[Your assignment]
Look at the entries below and restate word for word the lines from the first through the one that has "(s.setPc v).noSample = s.noSample := rfl".

(Entries taken from a collection)
□ □ □

-- ==== Sys2Proof/Laws/State.lean ====
section
/-! SUPPORT. One lemma per field per update of the state: what each named update leaves in each field. -/

namespace Sys2Proof.Machine

/-! ### setF -/

@[simp] theorem setF_a (s : State) (v : Byte) : (s.setF v).a = s.a := rfl
@[simp] theorem setF_b (s : State) (v : Byte) : (s.setF v).b = s.b := rfl
@[simp] theorem setF_c (s : State) (v : Byte) : (s.setF v).c = s.c := rfl
@[simp] theorem setF_d (s : State) (v : Byte) : (s.setF v).d = s.d := rfl
@[simp] theorem setF_f (s : State) (v : Byte) : (s.setF v).f = v := rfl
@[simp] theorem setF_pc (s : State) (v : Byte) : (s.setF v).pc = s.pc := rfl
@[simp] theorem setF_sp (s : State) (v : Byte) : (s.setF v).sp = s.sp := rfl
@[simp] theorem setF_dp (s : State) (v : Byte) : (s.setF v).dp = s.dp := rfl
@[simp] theorem setF_ie (s : State) (v : Byte) : (s.setF v).ie = s.ie := rfl
@[simp] theorem setF_noSample (s : State) (v : Byte) : (s.setF v).noSample = s.noSample := rfl
@[simp] theorem setF_mem (s : State) (v : Byte) : (s.setF v).mem = s.mem := rfl
@[simp] theorem setF_memMap (s : State) (v : Byte) : (s.setF v).memMap = s.memMap := rfl
@[simp] theorem setF_busLog (s : State) (v : Byte) : (s.setF v).busLog = s.busLog := rfl
@[simp] theorem setF_inputs (s : State) (v : Byte) : (s.setF v).inputs = s.inputs := rfl
@[simp] theorem setF_cycles (s : State) (v : Byte) : (s.setF v).cycles = s.cycles := rfl

/-! ### setPc -/

@[simp] theorem setPc_a (s : State) (v : Word) : (s.setPc v).a = s.a := rfl
@[simp] theorem setPc_b (s : State) (v : Word) : (s.setPc v).b = s.b := rfl
@[simp] theorem setPc_c (s : State) (v : Word) : (s.setPc v).c = s.c := rfl
@[simp] theorem setPc_d (s : State) (v : Word) : (s.setPc v).d = s.d := rfl
@[simp] theorem setPc_f (s : State) (v : Word) : (s.setPc v).f = s.f := rfl
@[simp] theorem setPc_pc (s : State) (v : Word) : (s.setPc v).pc = v := rfl
@[simp] theorem setPc_sp (s : State) (v : Word) : (s.setPc v).sp = s.sp := rfl
@[simp] theorem setPc_dp (s : State) (v : Word) : (s.setPc v).dp = s.dp := rfl
@[simp] theorem setPc_ie (s : State) (v : Word) : (s.setPc v).ie = s.ie := rfl
@[simp] theorem setPc_noSample (s : State) (v : Word) : (s.setPc v).noSample = s.noSample := rfl
@[simp] theorem setPc_mem (s : State) (v : Word) : (s.setPc v).mem = s.mem := rfl
@[simp] theorem setPc_memMap (s : State) (v : Word) : (s.setPc v).memMap = s.memMap := rfl
@[simp] theorem setPc_busLog (s : State) (v : Word) : (s.setPc v).busLog = s.busLog := rfl
@[simp] theorem setPc_inputs (s : State) (v : Word) : (s.setPc v).inputs = s.inputs := rfl
@[simp] theorem setPc_cycles (s : State) (v : Word) : (s.setPc v).cycles = s.cycles := rfl

/-! ### setSp -/

@[simp] theorem setSp_a (s : State) (v : Word) : (s.setSp v).a = s.a := rfl
@[simp] theorem setSp_b (s : State) (v : Word) : (s.setSp v).b = s.b := rfl
@[simp] theorem setSp_c (s : State) (v : Word) : (s.setSp v).c = s.c := rfl
@[simp] theorem setSp_d (s : State) (v : Word) : (s.setSp v).d = s.d := rfl
@[simp] theorem setSp_f (s : State) (v : Word) : (s.setSp v).f = s.f := rfl
@[simp] theorem setSp_pc (s : State) (v : Word) : (s.setSp v).pc = s.pc := rfl
@[simp] theorem setSp_sp (s : State) (v : Word) : (s.setSp v).sp = v := rfl
@[simp] theorem setSp_dp (s : State) (v : Word) : (s.setSp v).dp = s.dp := rfl
@[simp] theorem setSp_ie (s : State) (v : Word) : (s.setSp v).ie = s.ie := rfl
@[simp] theorem setSp_noSample (s : State) (v : Word) : (s.setSp v).noSample = s.noSample := rfl
@[simp] theorem setSp_mem (s : State) (v : Word) : (s.setSp v).mem = s.mem := rfl
@[simp] theorem setSp_memMap (s : State) (v : Word) : (s.setSp v).memMap = s.memMap := rfl
@[simp] theorem setSp_busLog (s : State) (v : Word) : (s.setSp v).busLog = s.busLog := rfl
@[simp] theorem setSp_inputs (s : State) (v : Word) : (s.setSp v).inputs = s.inputs := rfl
@[simp] theorem setSp_cycles (s : State) (v : Word) : (s.setSp v).cycles = s.cycles := rfl
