/-! ### The obligations -/

/-- Settles O53: each arm is `aluPair` of the two bytes of its operand; the words of the general rule are written out as
their bytes. -/
theorem pairArithmetic : Obligations.PairArithmetic := by
  intro s nn
  have addAB := pairInto_add_of_exec (i := .addCD_AB) (s := s) rfl rfl
  have subAB := pairInto_sub_of_exec (i := .subCD_AB) (s := s) rfl rfl
  have addNN := pairInto_add_of_exec (i := .addCD_nn nn) (s := s) rfl (join16_hi8_lo8 nn)
  have subNN := pairInto_sub_of_exec (i := .subCD_nn nn) (s := s) rfl (join16_hi8_lo8 nn)
  simp only [cd_toNat, join16_toNat, Nat.cast_add, Nat.cast_mul, Nat.cast_ofNat] at addAB subAB addNN subNN
  exact ⟨addAB, subAB, addNN, subNN⟩

/-- Settles O54: each arm is `aluPair`, whose high pass leaves the flags of the whole 16-bit operation in F. -/
theorem pairFlags : Obligations.PairFlags := fun _ _ nn =>
  ⟨pairFlagsAre_add_of_exec rfl rfl, pairFlagsAre_sub_of_exec rfl rfl,
   pairFlagsAre_add_of_exec rfl (join16_hi8_lo8 nn), pairFlagsAre_sub_of_exec rfl (join16_hi8_lo8 nn)⟩

/-- Settles O52: each arm is one step of its register inside the page. -/
theorem addressSteps : Obligations.AddressSteps := fun s d =>
  ⟨exec_eq_next rfl (stepDp_eq 1 s),
   exec_eq_next rfl (ofInt_neg_one_eq ▸ stepDp_eq 0xFFFF s),
   exec_eq_next rfl (stepDp_eq (sext16 s.a) s),
   exec_eq_next rfl (stepDp_eq (sext16 d) s),
   exec_eq_next rfl (stepSp_eq (sext16 s.a) s),
   exec_eq_next rfl (stepSp_eq (sext16 d) s)⟩

end Sys2Proof.Machine
end

section
/-! PROOF. Control transfer (46_control.md: O22, O55, O56, O57): jumps taken and not taken, calls as pushes, returns as
pops, and a return after a call onto RAM. -/

namespace Sys2Proof.Machine

/-! ### Jumps -/

theorem setPc_eq (s : State) (v : Word) : s.setPc v = { s with pc := v } := rfl

@[simp] theorem jumpIf_true (target : Word) (s : State) : jumpIf true target s = { s with pc := target } := rfl

@[simp] theorem jumpIf_false (target : Word) (s : State) : jumpIf false target s = s := rfl

section
variable {i : Instr} {s : State} {flag : Bool} {target : Word}

/-- A jump on a flag that is 1 (46_control.md R513). -/
theorem jumpsIf_set_of_exec (h : exec i s = .next (jumpIf flag target s)) : JumpsIf i (flag = true) target s := by
  cases flag with
  | true => exact ⟨fun _ => h, fun hne => absurd rfl hne⟩
  | false => exact ⟨fun he => absurd he Bool.false_ne_true, fun _ => h⟩

/-- A jump on a flag that is 0 (46_control.md R513). -/
theorem jumpsIf_clear_of_exec (h : exec i s = .next (jumpIf (!flag) target s)) : JumpsIf i (flag = false) target s := by
  rw [← Bool.not_eq_true']
  exact jumpsIf_set_of_exec h

end

/-- `DJNZ` tests B after the decrement; its target is counted from the PC that the decrement leaves alone (46_control.md
R516, decision D12: log 11). -/
theorem exec_djnz (s : State) (d : Byte) :
    exec (.djnz_d d) s = .next (jumpIf (s.b - 1 != 0) (padd s.pc (sext16 d)) { s with b := s.b - 1 }) := rfl

theorem exec_djnz_of_eq {s : State} {d : Byte} (h : s.b = 1) : exec (.djnz_d d) s = .next { s with b := 0 } := by
  have hzero : s.b - 1 = 0 := sub_eq_zero.mpr h
  rw [exec_djnz, hzero, bne_self_eq_false, jumpIf_false]

theorem exec_djnz_of_ne {s : State} {d : Byte} (h : s.b ≠ 1) :
    exec (.djnz_d d) s = .next { s with b := s.b - 1, pc := padd s.pc (sext16 d) } := by
  have hne : (s.b - 1 != 0) = true := bne_iff_ne.mpr (sub_ne_zero.mpr h)
  rw [exec_djnz, hne, jumpIf_true]

/-! ### Calls and returns -/

/-- PC is loaded after the push, which pushes the PC from before (46_control.md R514, decision D36: log 37). -/
theorem callsTo_of_exec {i : Instr} {s : State} {target : Word} (h : exec i s = .next (callTo target s)) :
    CallsTo i s target :=
  ⟨_, push16_pushes s s.pc, h⟩

/-- A return pops PC (46_control.md R515). -/
theorem returnOp_pops (s : State) : ∃ w t, PopsWord s w t ∧ returnOp s = { t with pc := w } :=
  pop16Then_pops s fun w t => t.setPc w

theorem exec_ret_pops (s : State) : ∃ w t, PopsWord s w t ∧ exec .ret s = .next { t with pc := w } := by
  obtain ⟨w, t, hpops, heq⟩ := returnOp_pops s
  exact ⟨w, t, hpops, exec_eq_next rfl heq⟩

theorem returnFromInterrupt_eq (s : State) :
    returnFromInterrupt s = { returnOp s with ie := true, noSample := true } := rfl

theorem exec_reti_pops (s : State) :
    ∃ w t, PopsWord s w t ∧ exec .reti s = .next { t with pc := w, ie := true, noSample := true } := by
  obtain ⟨w, t, hpops, heq⟩ := returnOp_pops s
  exact ⟨w, t, hpops, exec_eq_next rfl (by rw [returnFromInterrupt_eq, heq])⟩

/-! ### A return after a push onto RAM -/

section
variable {s : State} (w : Word)

/-- The two stack bytes of `StackIsRam`, named from SP. -/
theorem stackIsRam_two_iff :
    StackIsRam s (padd s.sp 0xFFFE) 2 ↔ s.kindAt (padd s.sp 0xFFFE) = .ram ∧ s.kindAt (padd s.sp 0xFFFF) = .ram := by
  have hup : padd (padd s.sp 0xFFFE) 1 = padd s.sp 0xFFFF := padd_padd s.sp 0xFFFE 1
  simp only [StackIsRam, hup, and_true]

/-- A 16-bit push onto RAM changes SP and two bytes of memory (41_stack.md R358). -/
theorem push16_ram (h : StackIsRam s (padd s.sp 0xFFFE) 2) :
    s.push16 w = { s with
      sp := padd s.sp 0xFFFE
      mem := (s.mem.write (padd s.sp 0xFFFF) (hi8 w)).write (padd s.sp 0xFFFE) (lo8 w) } := by
  obtain ⟨hlow, hhigh⟩ := stackIsRam_two_iff.mp h
  have hdown : padd (padd s.sp 0xFFFF) 0xFFFF = padd s.sp 0xFFFE := padd_padd s.sp 0xFFFF 0xFFFF
  have hsecond : (s.push8 (hi8 w)).kindAt (padd (s.push8 (hi8 w)).sp 0xFFFF) = .ram := by
    rw [push8_sp, hdown, State.kindAt, push8_memMap]
    exact hlow
  rw [State.push16, push8_ram _ _ hsecond, push8_ram s _ hhigh]
  simp only [hdown]

/-- A 16-bit push onto RAM leaves every other address as it was. -/
theorem stored_push16_ne {x : Word} (h : StackIsRam s (padd s.sp 0xFFFE) 2) (hhigh : x ≠ padd s.sp 0xFFFF)
    (hlow : x ≠ padd s.sp 0xFFFE) : (s.push16 w).stored x = s.stored x := by
  rw [push16_ram w h]
  exact (stored_store_ne (s.store _ _) (lo8 w) hlow).trans (stored_store_ne s (hi8 w) hhigh)

/-- A 16-bit push onto RAM leaves the word on the stack, its low byte lowest. -/
theorem stackHolds_push16 (h : StackIsRam s (padd s.sp 0xFFFE) 2) : StackHolds (s.push16 w) [lo8 w, hi8 w] := by
  have htwo : (0xFFFE : Word) = -BitVec.ofNat 16 2 := by decide
  rw [htwo] at h
  exact stackHolds_pushBytes (bytes := [lo8 w, hi8 w]) (by simp) h

end

/-- A return from a stack whose two lowest bytes hold a word goes to that word. -/
theorem returnOp_of_stackHolds {u : State} {w : Word} (h : StackHolds u [lo8 w, hi8 w]) :
    returnOp u = { u with pc := w, sp := padd u.sp 2 } := by
  rw [returnOp, h.pop16Then, join16_hi8_lo8]
  rfl

/-- A return after a call onto RAM undoes the call but for the stack bytes that it leaves in memory. -/
theorem returnOp_callTo {s : State} (target : Word) (h : StackIsRam s (padd s.sp 0xFFFE) 2) :
    returnOp (callTo target s) = { s with mem := (s.push16 s.pc).mem } := by
  have hheld : StackHolds (callTo target s) [lo8 s.pc, hi8 s.pc] := (stackHolds_push16 s.pc h).congr rfl rfl rfl
  have hback : padd (padd s.sp 0xFFFE) 2 = s.sp := (padd_padd s.sp 0xFFFE 2).trans (padd_zero s.sp)
  rw [returnOp_of_stackHolds hheld, callTo_sp, hback, callTo, setPc_eq, push16_ram s.pc h]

□ □ □

[Reply to the exercise]
-- ==== Sys2Proof/Laws/State.lean ====
section
/-! SUPPORT. One lemma per field per update of the state: what each named update leaves in each field. -/

namespace Sys2Proof.Machine

/-! ### setF -/

@[simp] theorem setF_a (s : State) (v : Byte) : (s.setF v).a = s.a := rfl
@[simp] theorem setF_b (s : State) (v : Byte) : (s.setF v).b = s.b := rfl
@[simp] theorem setF_c (s : State) (v : Byte) : (s.setF v).c = s.c := rfl
@[simp] theorem setF_d (s : State) (v : Byte) : (s.setF v).d = s.d := rfl
@[simp] theorem setF_f (s : State) (v : Byte) : (s.setF v).f = v := rfl
@[simp] theorem setF_pc (s : State) (v : Byte) : (s.setF v).pc = s.pc := rfl
@[simp] theorem setF_sp (s : State) (v : Byte) : (s.setF v).sp = s.sp := rfl
@[simp] theorem setF_dp (s : State) (v : Byte) : (s.setF v).dp = s.dp := rfl
@[simp] theorem setF_ie (s : State) (v : Byte) : (s.setF v).ie = s.ie := rfl
@[simp] theorem setF_noSample (s : State) (v : Byte) : (s.setF v).noSample = s.noSample := rfl
@[simp] theorem setF_mem (s : State) (v : Byte) : (s.setF v).mem = s.mem := rfl
@[simp] theorem setF_memMap (s : State) (v : Byte) : (s.setF v).memMap = s.memMap := rfl
@[simp] theorem setF_busLog (s : State) (v : Byte) : (s.setF v).busLog = s.busLog := rfl
@[simp] theorem setF_inputs (s : State) (v : Byte) : (s.setF v).inputs = s.inputs := rfl
@[simp] theorem setF_cycles (s : State) (v : Byte) : (s.setF v).cycles = s.cycles := rfl

/-! ### setPc -/

@[simp] theorem setPc_a (s : State) (v : Word) : (s.setPc v).a = s.a := rfl
@[simp] theorem setPc_b (s : State) (v : Word) : (s.setPc v).b = s.b := rfl
@[simp] theorem setPc_c (s : State) (v : Word) : (s.setPc v).c = s.c := rfl
@[simp] theorem setPc_d (s : State) (v : Word) : (s.setPc v).d = s.d := rfl
@[simp] theorem setPc_f (s : State) (v : Word) : (s.setPc v).f = s.f := rfl
@[simp] theorem setPc_pc (s : State) (v : Word) : (s.setPc v).pc = v := rfl
@[simp] theorem setPc_sp (s : State) (v : Word) : (s.setPc v).sp = s.sp := rfl
@[simp] theorem setPc_dp (s : State) (v : Word) : (s.setPc v).dp = s.dp := rfl
@[simp] theorem setPc_ie (s : State) (v : Word) : (s.setPc v).ie = s.ie := rfl
@[simp] theorem setPc_noSample (s : State) (v : Word) : (s.setPc v).noSample = s.noSample := rfl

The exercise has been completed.